Tucson, Arizona's Clues Unlimited mystery bookstore is celebrating its 20th anniversary this year. As owner Christine Burke puts it, Clues Unlimited is "exactly what it started out to be: a niche place to get a good crime/mystery novel and an owner with the experience and knowledge to know what her customers like to read." (Hat tip to Shelf Awareness.)
The National Post took a look at how crime fiction author John D. MacDonald invented a subgenre that’s no longer his own, the "Florida author subgenre."
The Seattle Mystery Bookstore blog profiled Tom Adams Uncovered, the story of one of the world’s greatest cover artists told through his iconic 1960s and 1970s Agatha Christie paperback designs. Adams was commissioned by Fontana in the UK and Pocket Books in the USA to paint covers for almost every Agatha Christie book, most of them more than once, totaling around 150 different paintings over two decades.

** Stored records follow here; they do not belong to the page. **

/-- An end of an operation as far as its own events (R85 to R89). -/
theorem State.endedBy_ends {s : State} {o : Op} {out : CycleOutcome} (es : List EventRec) (few : (s.endEvents o out false).length +
    es.length ≤ 2) (there : ∃ y ∈ s.hce.ops, y.job = o.job) (uncompleted : out ≠ .COMPLETED) :
    s.Ends ((s.endedBy o out false).posts (s.endEvents o out false ++ es)) [(o, out)] := by
  have frame := s.endedBy_frame o out false
  have same : (s.endedBy o out false).kli = s.kli := (congrArg State.kli frame :)
  generalize base : (s.endedBy o out false).posts (s.endEvents o out false ++ es) = t
  have kli : t.kli = (s.endEvents o out false ++ es).foldl Kli.post s.kli := by
    rw [← base, ← same]
    rfl
  have hce : t.hce.ops = s.hce.ops.filter fun y => y.job != o.job := by
    rw [← base]
    exact (congrArg (fun u : State => u.hce.ops) frame :)
  have swu : t.swu = s.swu := by
    rw [← base]
    exact (congrArg State.swu frame :)
  have scu : t.scu = s.scu := by
    rw [← base]
    exact (congrArg State.scu frame :)
  have runs : t.runs = s.runs := by
    unfold State.runs
    rw [swu]
  have comp : ∀ n, (t.comp n).purpose = (if o.comp = n ∧ isComp o.comp then none else (s.comp n).purpose) ∧
      (t.comp n).causes = (if o.comp = n ∧ isComp o.comp ∧ out = .UNCONFIRMED then (s.comp n).causes.add .AUDIT_REQUIRED
        else (s.comp n).causes) := fun n => by
    have read := State.comp_of_updComp (s.endedBy_comps o out false (s.endEvents o out false ++ es)) n
    rw [base] at read
    rw [read]
    by_cases here : o.comp = n ∧ isComp o.comp
    · rw [if_pos here, if_pos here]
      refine ⟨rfl, (Compartment.ended_causes uncompleted).trans ?_⟩
      rw [here.1]
      exact if_congr ⟨fun u => ⟨rfl, here.1 ▸ here.2, u⟩, fun c => c.2.2⟩ rfl rfl
    · rw [if_neg here, if_neg here]
      exact ⟨rfl, (if_neg fun c => here ⟨c.1, c.2.1⟩).symm⟩
  refine ⟨?_, ?_, fun n a => ?_, fun n a => ?_, fun e mem known => ?_, fun x a => ?_, ?_, fun room e mem => ?_, fun a => ?_, scu⟩
  · rw [hce]
    exact List.filter_congr fun y _ => by simp
  · obtain ⟨y, mem, job⟩ := there
    rw [hce, List.length_singleton, Nat.succ_le_iff]
    refine List.length_filter_lt_length_iff_exists.mpr ⟨y, mem, ?_⟩
    rw [job]
    simp
  · rw [(comp n).1, a, ite_self]
  · rw [(comp n).2]
    split
    · rfl
    · exact a
  · obtain rfl := List.mem_singleton.mp mem
    exact ⟨by rw [(comp o.comp).1, if_pos ⟨rfl, known⟩], fun u => by rw [(comp o.comp).2, if_pos ⟨rfl, known, u⟩]; rfl⟩
  · rw [kli]
    exact Kli.mem_foldl_post _ a
  · have length := Kli.length_posts_le (s.endEvents o out false ++ es) s.kli
    rw [List.length_append] at length
    rw [kli, runs, List.length_singleton]
    omega
  · obtain rfl := List.mem_singleton.mp mem
    rw [List.length_singleton] at room
    obtain ⟨x, there, kind, comp, job, outcome, -⟩ := s.cycleDone_posted (s.endedBy o out false) o out false es
      (by rw [same]; omega)
    refine ⟨x, ?_, kind, comp, job, outcome⟩
    rw [← base]
    exact there
  · unfold State.noRun
    rw [swu]
    exact a

theorem State.abandonOf_ends (s : State) (j : Nat) : s.Ends (s.abandonOf j) [] := by
  obtain ⟨rest, comps⟩ := s.abandonOf_spec j
  refine .silent (congrArg (fun u : State => u.hce.ops) rest :) (fun n => ?_) (congrArg (fun u : State => u.kli.queue) rest :)
    (congrArg State.swu rest :) (congrArg State.scu rest :)
  rw [comps n]
  exact ⟨rfl, rfl⟩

Barbara Fister noted that while women make up more than half of mystery writers, they get fewer reviews than male authors, especially when it comes to genre-focused publications, edited websites, and national newspapers. This is an issue that's been around for a while (and is the reason Sisters in Crime was initially founded), but as Fister points out, this form of subtle discrimination still exists. But according to VIDA: Women in Literary Arts, things might be changing a little bit for the better in general fiction, if not crime fiction.

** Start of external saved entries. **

/-! ### The operation of a compartment -/

theorem State.opOn_mem {s : State} {n : Nat} {o : Op} (found : s.opOn n = some o) : o ∈ s.hce.ops ∧ o.comp = n :=
  ⟨List.mem_of_find?_eq_some found, by simpa using List.find?_some found⟩

theorem State.opByJob_job {s : State} {j : Nat} {o : Op} (found : s.opByJob j = some o) : o.job = j := by
  simpa using List.find?_some found

theorem Causes.add_same {c : Causes} {k : Cause} (has : c.has k = true) : c.add k = c := by
  obtain ⟨_, _, _, _, _⟩ := c
  cases k <;> cases has <;> rfl

/-- A compartment with no operation takes the cause and no more (R19). -/
theorem State.addCause_free {s : State} {n : Nat} (k : Cause) (free : s.opOn n = none) : s.addCause n k = s.markCause n k := by
  cases fresh : (s.comp n).causes.has k with
  | true =>
    have same : { s.comp n with causes := (s.comp n).causes.add k } = s.comp n :=
      congrArg (fun x => { s.comp n with causes := x }) (Causes.add_same fresh)
    rw [State.addCause_known fresh]
    exact (State.updComp_same (f := fun x => { x with causes := x.causes.add k }) same).symm
  | false => exact State.addCause_quiet fresh fun o found => by rw [free] at found; exact nomatch found

/-- With the one operation of a compartment gone, it has none (R11). -/
theorem State.opOn_none_of_gone {s v : State} {o : Op} (alone : s.oneOpEach) (there : o ∈ s.hce.ops)
    (ops : v.hce.ops = s.hce.ops.filter fun y => y.job != o.job) : v.opOn o.comp = none := by
  refine List.find?_eq_none.mpr fun y mem same => ?_
  rw [ops] at mem
  obtain ⟨mem, other⟩ := List.mem_filter.mp mem
  have : y = o := List.inj_on_of_nodup_map alone mem there (by simpa using same)
  rw [this] at other
  exact absurd rfl (bne_iff_ne.mp other)

theorem State.now_of_kept {s t : State} (h : Kept s t) : t.now = s.now := congrArg Scu.minute h.scu

theorem Capture.after_held (c : Capture) (f : CapturedFault) : (c.after f).held.isSome = true := by
  unfold Capture.after
  cases held : c.held with
  | none => rfl
  | some v =>
    rfl

/-! ### STRIKE_ACK -/

/-- The link whose STRIKE has been answered, the strike in flight now `k`. -/
def Link.answeredStrike (x : Link) (k : Option Strike) : Link := { x with line := none, lastEnded := .other, strike := k }

theorem State.updLink_answered (s : State) (l : Nat) (k : Option Strike) :
    (s.endExchange l .other).updLink l (fun x => { x with strike := k }) =
      s.withLink l ((s.link l).answeredStrike k) := s.updLink_updLink l _ _

theorem State.strikeAcked_eq {s : State} {l : Nat} {k : Strike} (n : Nat) (strike : (s.link l).strike = some k) :
    (s.endExchange l .other).strikeAcked l n =
      let t := (s.withLink l ((s.link l).answeredStrike (some { k with ackMinute := some s.now, late := k.opEnded }))).withComp n
        { s.comp n with hatchCount := min ((s.comp n).hatchCount + 1) 4294967295 }
      if k.opEnded then t.setLate l k.slot k.channel true else t := by
  have known := State.known_of_strike strike
  have strike' : ((s.endExchange l .other).link l).strike = some k := by
    rw [State.link_endExchange known]
    exact strike
  have answered := s.updLink_answered l (some { k with ackMinute := some s.now, late := k.opEnded })
  unfold State.strikeAcked
  rw [strike']
  dsimp only
  rw [← answered]
  rfl

theorem Slot.lateMark_set (x : Slot) {ch : Nat} (b : Bool) (known : ch < 16) :
    Slot.lateMark { x with late := x.late.setIfInBounds ch b } ch = b := by
  unfold Slot.lateMark
  dsimp only
  simp [known]

/-! ### The obligation -/

/-- Settles O53. -/
theorem strikeAnswersSettleTheAttempt : Obligations.StrikeAnswersSettleTheAttempt := by
  intro l sl ch d n k s line strike x c reported failed
  have known := State.known_of_strike strike
  generalize freed : s.endExchange l .other = u
  have frame : u = { s with links := u.links } := by rw [← freed]; rfl
  have strike' : (u.link l).strike = some k := by
    rw [← freed, State.link_endExchange known]
    exact strike
  have drop : u.dropStrike l = { s.withLink l { x with strike := none } with
      arb := { s.arb with granted := s.arb.granted - k.units } } := by
    rw [State.dropStrike_some strike', ← freed]
    have answered := s.updLink_answered l none
    exact congrArg (fun w : State => w.returnUnits k.units) answered
  have arb : u.arb = s.arb := (congrArg State.arb frame :)
  have dropped : ∀ {v : State}, (u.dropStrike l).strikesKept v → (v.link l).strike = none ∧
      v.arb.granted = s.arb.granted - k.units := fun h => by
    rw [← arb]
    exact h.dropped strike'
  refine ⟨fun told => ?_, fun ended => ?_, fun e answer => ?_, fun here => ?_⟩
  · rw [exec_strikeAck line, State.strikeAcked_eq n strike]
    dsimp only
    rw [told, if_neg Bool.false_ne_true]
    rfl
  · refine ⟨_, exec_strikeAck line, ?_⟩
    rw [State.strikeAcked_eq n strike]
    dsimp only
    rw [if_pos ended]
    generalize made : (s.withLink l ((s.link l).answeredStrike (some { k with ackMinute := some s.now, late := k.opEnded }))).withComp n
      { s.comp n with hatchCount := min ((s.comp n).hatchCount + 1) 4294967295 } = w
    have link : w.link l = (s.link l).answeredStrike (some { k with ackMinute := some s.now, late := k.opEnded }) := by
      rw [← made]
      exact tget_tput_self _ _ _ known.1 known.2
    have late : (w.setLate l k.slot k.channel true).link l = (w.link l).updSlot k.slot fun x =>
        { x with late := x.late.setIfInBounds k.channel true } := by
      unfold State.setLate State.updSlot
      rw [State.link_updLink, if_pos ⟨rfl, known⟩]
    refine ⟨by rw [← made]; rfl, ?_, fun low high channel => ?_, fun m other => ?_, by rw [← made]; rfl⟩
    · rw [late, link]
      exact congrArg (fun b => some { k with ackMinute := some s.now, late := b }) ended
    · unfold State.slot
      rw [late, Link.slotAt_updSlot, if_pos ⟨rfl, low, high⟩, Slot.lateMark_set _ _ channel]
    · rw [← made]
      exact tget_tput_ne _ _ _ (Ne.symm other)
  · have run := exec_strikeMissed line answer
    rw [freed] at run
    refine ⟨fun ended => ⟨_, run, ?_⟩, fun told within => ⟨_, run, ?_⟩, fun told beyond o found plain => ⟨_, run, ?_⟩⟩
    · rw [State.strikeFailed_ended strike' ended, drop]
    · rw [State.strikeFailed_again strike' told (by rw [frame]; exact within), ← freed]
      exact s.updLink_answered l _
    · have found' : (u.dropStrike l).opByJob k.job = some o := by
        rw [drop]
        exact found
      have told' := State.endOp_tells (s := u.dropStrike l) (out := .STRIKE_FAILED) (occ := false) (.inl plain)
      have ops := State.ops_endOp (s := u.dropStrike l) (out := .STRIKE_FAILED) (occ := false) (.inl plain)
      have capture := State.capture_endOp (s := u.dropStrike l) (out := .STRIKE_FAILED) (occ := false) (.inl plain)
      have now_ := State.now_of_kept (kept_endOp (u.dropStrike l) o .STRIKE_FAILED false)
      have strikes := State.strikesKept_endOp (u.dropStrike l) o .STRIKE_FAILED false
      rw [State.strikeFailed_last strike' told (by rw [frame]; exact beyond), State.endJob_some found']
      generalize (u.dropStrike l).endOp o .STRIKE_FAILED = w at told' ops capture now_ strikes ⊢
      have report := w.reportFault_frame .NO_RESPONSE l k.slot (some k.channel) (some k.comp)
      obtain ⟨strike_, granted⟩ := dropped (strikes.trans (w.strikesKept_reportFault .NO_RESPONSE l k.slot (some k.channel) (some k.comp)))
      refine ⟨strike_, granted, ?_, fun room => ?_, ?_⟩
      · rw [report]
        refine ops.trans ?_
        rw [drop, State.opByJob_job found]
        rfl
      · obtain ⟨e, mem, ⟨kind, comp, job, outcome⟩, -⟩ := told' (by rw [drop]; exact room)
        exact ⟨e, State.mem_reportFault _ _ _ _ _ mem, kind, job, comp, outcome⟩
      · rw [State.capture_reportFault, capture, now_, drop]
        rfl
  · have run := exec_noChannel line
    rw [freed, State.strikeNoChannel_eq strike'] at run
    refine ⟨_, run, ?_⟩
    have answer : ∀ {w : State}, Kept (u.dropStrike l) w → (u.dropStrike l).strikesKept w →
        let v := (w.addCause k.comp .MAP_CHECK).reportFault .NO_CHANNEL l k.slot (some k.channel) (some k.comp)
        (v.link l).strike = none ∧ v.arb.granted = s.arb.granted - k.units ∧ (v.comp k.comp).causes.mapCheck = true ∧
        v.capture.held.isSome = true ∧ (w.capture = s.capture →
          w.noRun ∨ (∀ o, w.opOn k.comp = some o → o.purpose ≠ .SWEEP) → v.capture = reported) := fun {w} kept strikes => by
      have now_ : (w.addCause k.comp .MAP_CHECK).now = s.now :=
        (State.now_of_kept (kept_addCause w k.comp .MAP_CHECK)).trans ((State.now_of_kept kept).trans (by rw [drop]; rfl))
      obtain ⟨strike_, granted⟩ := dropped (strikes.trans ((w.strikesKept_addCause k.comp .MAP_CHECK).trans
        (State.strikesKept_reportFault _ .NO_CHANNEL l k.slot (some k.channel) (some k.comp))))
      refine ⟨strike_, granted, ?_, ?_, fun same alone => ?_⟩
      · rw [State.comp_reportFault]
        exact State.addCause_has here .MAP_CHECK
      · rw [State.capture_reportFault]
        exact Capture.after_held _ _
      · rw [State.capture_reportFault, State.capture_addCause alone, same, now_]
    by_cases ended : k.opEnded = true
    · rw [if_pos ended]
      obtain ⟨strike_, granted, cause, held, capture⟩ := answer (Kept.refl _) (State.strikesKept_of_eq rfl rfl)
      have same : (u.dropStrike l).capture = s.capture := by rw [drop]; rfl
      have swu : (u.dropStrike l).swu = s.swu := by rw [drop]; rfl
      have ops : (u.dropStrike l).hce.ops = s.hce.ops := by rw [drop]; rfl
      refine ⟨strike_, granted, cause, held, fun alone => capture same ?_, fun o told => ?_, fun _ free => ?_⟩
      · refine alone.imp (fun quiet => ?_) fun plain o found => ?_
        · unfold State.noRun
          rw [swu]
          exact quiet
        · obtain ⟨mem, comp⟩ := State.opOn_mem found
          exact plain o (ops ▸ mem) (.inr comp)
      · rw [ended] at told
        exact nomatch told
      · have free' : (u.dropStrike l).opOn k.comp = none := by
          unfold State.opOn
          rw [ops]
          exact free
        refine ⟨capture same (.inr fun o found => ?_), ?_⟩
        · rw [free'] at found
          exact nomatch found
        · rw [State.reportFault_frame, State.addCause_free .MAP_CHECK free', drop]
          rfl
    · rw [if_neg ended]
      have ended := Bool.eq_false_iff.mpr ended
      obtain ⟨strike_, granted, cause, held, capture⟩ := answer (kept_endJob _ k.job .STRIKE_FAILED)
        ((u.dropStrike l).strikesKept_endJob k.job .STRIKE_FAILED)
      have same : (u.dropStrike l).capture = s.capture := by rw [drop]; rfl
      have swu : (u.dropStrike l).swu = s.swu := by rw [drop]; rfl
      have ops : (u.dropStrike l).hce.ops = s.hce.ops := by rw [drop]; rfl
      have quiet_ : s.noRun → (u.dropStrike l).noRun := fun quiet => by
        unfold State.noRun
        rw [swu]
        exact quiet
      refine ⟨strike_, granted, cause, held, ?_⟩
      cases found : s.opByJob k.job with
      | none =>
        have found' : (u.dropStrike l).opByJob k.job = none := by
          unfold State.opByJob
          rw [ops]
          exact found
        refine ⟨fun alone => ?_, fun o _ some_ => (nomatch some_), fun told => absurd told (by rw [ended]; exact Bool.false_ne_true)⟩
        rw [State.endJob_none found'] at capture ⊢
        refine capture same (alone.imp quiet_ fun plain o here => ?_)
        obtain ⟨mem, comp⟩ := State.opOn_mem here
        exact plain o (ops ▸ mem) (.inr comp)
      | some o =>
        have found' : (u.dropStrike l).opByJob k.job = some o := by
          unfold State.opByJob
          rw [ops]
          exact found
        have mem := State.opByJob_mem found
        have job := State.opByJob_job found
        rw [State.endJob_some found'] at capture ⊢
        have gone : o.purpose ≠ .SWEEP ∨ s.noRun → ((u.dropStrike l).endOp o .STRIKE_FAILED).hce.ops =
            s.hce.ops.filter fun y => y.job != o.job := fun alone => by
          rw [State.ops_endOp (alone.imp_right quiet_), ops]
        have kept : o.purpose ≠ .SWEEP ∨ s.noRun → ((u.dropStrike l).endOp o .STRIKE_FAILED).capture = s.capture :=
          fun alone => (State.capture_endOp (alone.imp_right quiet_)).trans same
        refine ⟨fun alone => ?_, fun o' _ some_ comp each alone => ?_, fun told => absurd told (by rw [ended]; exact Bool.false_ne_true)⟩
        · have mine : o.purpose ≠ .SWEEP ∨ s.noRun := alone.elim .inr fun plain => .inl (plain o mem (.inl job))
          refine capture (kept mine) (alone.imp (fun quiet => State.noRun_endOp (quiet_ quiet)) fun plain y here => ?_)
          obtain ⟨there, comp⟩ := State.opOn_mem here
          rw [gone mine] at there
          exact plain y (List.mem_filter.mp there).1 (.inr comp)
        · obtain rfl : o = o' := Option.some.inj some_
          have free := State.opOn_none_of_gone each mem (gone alone)
          have ends := State.endOp_ends (s := u.dropStrike l) (o := o) (out := .STRIKE_FAILED)
            (alone.imp_right fun quiet => .inl (quiet_ quiet)) ⟨o, ops ▸ mem, rfl⟩ (by decide)
          have tells := State.endOp_tells (s := u.dropStrike l) (o := o) (out := .STRIKE_FAILED) (occ := false) (alone.imp_right quiet_)
          have purpose := (ends.own (o, .STRIKE_FAILED) (List.mem_singleton.mpr rfl) (comp ▸ here)).1
          refine ⟨?_, ?_, fun room => ?_, capture (kept alone) (.inr fun y found => ?_)⟩
          · rw [State.reportFault_frame, ← comp, State.addCause_free .MAP_CHECK free, ← job]
            exact gone alone
          · rw [State.comp_reportFault, ← comp, State.addCause_free .MAP_CHECK free]
            unfold State.markCause
            rw [State.comp_updComp, if_pos ⟨rfl, comp ▸ here⟩]
            exact purpose
          · obtain ⟨e, posted, ⟨kind, comp', job', outcome⟩, -⟩ := tells (by rw [drop]; exact room)
            refine ⟨e, State.mem_reportFault _ _ _ _ _ ?_, kind, job', comp', outcome⟩
            rw [← comp, State.addCause_free .MAP_CHECK free]
            exact posted
          · rw [← comp, free] at found
            exact nomatch found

David Prestidge continues his Gazetteer of British Crime for the Crime Fiction Lover blog, this time tackling Northern Ireland. Previous installments covered the West Midlands, North East, South West, East Anglia and Scotland.
Writing for the Men's Journal, Sarah Weinman compiled a listing of "The 10 Best True Crime Books."
Dr. Philip A. Mackowia rounded up a group of forensic medical experts to take part in the Historical Clinicopathological Conference, playing medical sleuth to piece together a historical figure's cause of death, including such luminaries as Herod the Great, Pericles, Mozart, and Akhenaten.
The Guardian's Tom Gauld whipped up an illustration of "some murder methods for modern mystery writers."
The new crime poem over at the 5-2 Weekly is "For the Love of Death" by Shirley J. Brewer.
In the Q&A roundup, thriller author Barry Eisler spoke with The Huffington Post about his new novel The God's Eye View, which introduces Evie Gallagher, an NSA analyst; Jake Woodhouse took the 9mm Interview Challenge from KiwiCrime about his Amsterdam-set series featuring Inspector Jaap Rykel; the Mystery People interrogated George Weir about his new quirky novel Errant Knight; the MP's also took a stab at Joe R. Lansdale, talking about Honky Tonk Samurai, which heralds the return of Joe R. Lansdale’s Hap and Leonard; and the Houston Chronicle chatted with Lisa Gardner about her new book, Find Her.